I think the SHA-1 example shouldn't use the static buffer because it
is not task-safe.
More significantly, the gettimeofday example still uses the wrong
types for time_t and suseconds_t. time_t is usually signed and not
always 64 bit (or the size of a machine word). suseconds_t can be a
32-bit type even on 64-bit machines, and the padding is in the wrong
place on big-endian machines. Not sure if rustc already works on
anything besides i386 and amd64 on GNU libc platforms. But even to
support these two, you need this:
type timeval = {mut tv_sec: c_long, mut tv_usec: c_long};
time_t and suseconds_t are two of the most problematic types for FFI.
It's difficult to find structs in POSIX which are essentially fixed.
struct pollfd appears to be one such type, but the example would have
to be larger.
diff --git a/doc/tutorial.md b/doc/tutorial.md
index ed32100..78f41e3 100644
--- a/doc/tutorial.md
+++ b/doc/tutorial.md
@@ -350,7 +350,7 @@ more underscores.
The double-colon (`::`) is used as a module separator, so
`io::println` means 'the thing named `println` in the module
-named `io`'.
+named `io`.
Rust will normally emit warnings about unused variables. These can be
suppressed by using a variable name that starts with an underscore.
@@ -1413,7 +1413,7 @@ let exchange_crayons: ~[crayon] = ~[banana_mania, beaver,
bittersweet];
> but is deprecated.
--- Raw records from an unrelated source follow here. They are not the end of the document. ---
-- ==== Sys2Proof/Certificates/Slice0/Obligations.lean ====
section
/-! DEFINITION. The statements for the provers. Each docstring names the rules of spec/ it rests on. Every conclusion of the
form `exec i s = .next { s with … }` is at once the result, the completion and the frame of `i`: what the update does not
name is as in `s`. `reply` is the model's own field (log 3). -/

open Sys2Proof Sys2Proof.Machine

/-! Words and decoding. -/

/-- Decoding the encoded word of a well-formed instruction gives the instruction back, every operand at every value
(30_encoding.md R66, R67, R75, R78; 41_decoder.md R101). The word forms are the model's choice (log 4). -/
def Obligations.DecodeOfEncodeIsTheInstruction : Prop :=
  ∀ i : Instr, i.wellFormed = true → decode (encode i) = .ok i

/-- What the decoder answers is well formed, and apart from the host port, whose side operands INIT, RUN and HALT do not
use, its encoding is the word that was read (30_encoding.md R75, R78; log 4). -/
def Obligations.DecodedInstructionIsWellFormedAndEncodesBack : Prop :=
  ∀ (w : OfferWord) (i : Instr), decode w = .ok i →
    i.wellFormed = true ∧ ((∀ op a u q on, w ≠ .hostOp op a u q on) → encode i = w)

/-- 30_encoding.md R75 against 41_decoder.md R101: the key and mask form selects the row the dispatch selects. -/
def Obligations.KeyAndMaskFormSelectsTheDispatchRow : Prop :=
  ∀ f : Frame, 1 ≤ f.length → f.length ≤ 256 → decode (.frame f) = .ok (selectRowByKey f)

/-- Words written out from the spec: 95_test_vectors.md VD1, VD12, VD28, VD31, VE3, VE5 and the codes of R78. -/
def Obligations.SpecWordsDecodeToTheirRows : Prop :=
  decode (.rxByte 0x5A#8) = .ok (.feed 0x5A#8) ∧
  decode (.frame [0x06#8, 0x01#8, 0x00#8, 0x03#8, 0x02#8, 0x53#8, 0x2A#8]) =
    .ok (.decIfrespStatus [0x06#8, 0x01#8, 0x00#8, 0x03#8, 0x02#8, 0x53#8, 0x2A#8]) ∧
  decode (.frame [0x08#8, 0x50#8, 0x07#8, 0x2A#8, 0xAB#8, 0xCD#8, 0x80#8, 0x19#8, 0x30#8]) =
    .ok (.decTempViking [0x08#8, 0x50#8, 0x07#8, 0x2A#8, 0xAB#8, 0xCD#8, 0x80#8, 0x19#8, 0x30#8]) ∧
  decode (.frame [0x05#8, 0x03#8, 0x04#8, 0xDE#8, 0xAD#8, 0x01#8]) =
    .ok (.decRawLacrosse [0x05#8, 0x03#8, 0x04#8, 0xDE#8, 0xAD#8, 0x01#8]) ∧
  decode (.frame [0x03#8, 0xFF#8, 0x00#8, 0x00#8]) = .ok (.decUnknown [0x03#8, 0xFF#8, 0x00#8, 0x00#8]) ∧
  decode (.outbound [0x04#8, 0x00#8, 0x00#8, 0x03#8, 0x02#8]) = .ok (.encIfcmdStatus 0x03#8) ∧
  decode (.outbound [0x0C#8, 0x11#8, 0x00#8, 0x07#8, 0x01#8, 0x02#8, 0x03#8, 0x04#8, 0x05#8, 0x01#8, 0x00#8, 0x00#8, 0x00#8])
    = .ok (.encSwcmd 0x01020304#32 0x05#8 true 0x07#8) ∧
  decode (.hostOp 0#2 0#32 0#8 0#8 false) = .ok .init ∧
  decode (.hostOp 1#2 0#32 0#8 0#8 false) = .ok .run ∧
  decode (.hostOp 2#2 0#32 0#8 0#8 false) = .ok .halt ∧
  decode (.hostOp 3#2 0x01020304#32 0x05#8 0x07#8 true) = .ok (.setswitch 0x01020304#32 0x05#8 0x07#8 true)

/-- 42_encoder.md R137, 93_implementation_defined.md U6: no frame for another command code; the step that meets such a
request is refused by name (log 21). -/
def Obligations.UndefinedInterfaceCommandsAreRefused : Prop :=
  ∀ (s : State) (rest : List OfferWord) (q c : Byte),
    c ≠ 0x00#8 → c ≠ 0x02#8 → c ≠ 0x04#8 → c ≠ 0x05#8 →
    s.offers = .outbound [0x04#8, 0x00#8, 0x00#8, q, c] :: rest →
    step s = .refused (.undecodable .undefinedCommand)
In the future it will probably represent some
> "reasonable default" vector type.
>
-> Unique vectors are the currently-recomended vector type for general
+> Unique vectors are the currently-recommended vector type for general
> use as they are the most tested and well-supported by existing
> libraries. There will be a gradual shift toward using more
> stack and local vectors in the coming releases.
@@ -2814,7 +2814,7 @@ C functions often take pointers to structs as arguments.
Since Rust
records are binary-compatible with C structs, Rust programs can call
such functions directly.
-This program uses the Posix function `gettimeofday` to get a
+This program uses the POSIX function `gettimeofday` to get a
microsecond-resolution timer.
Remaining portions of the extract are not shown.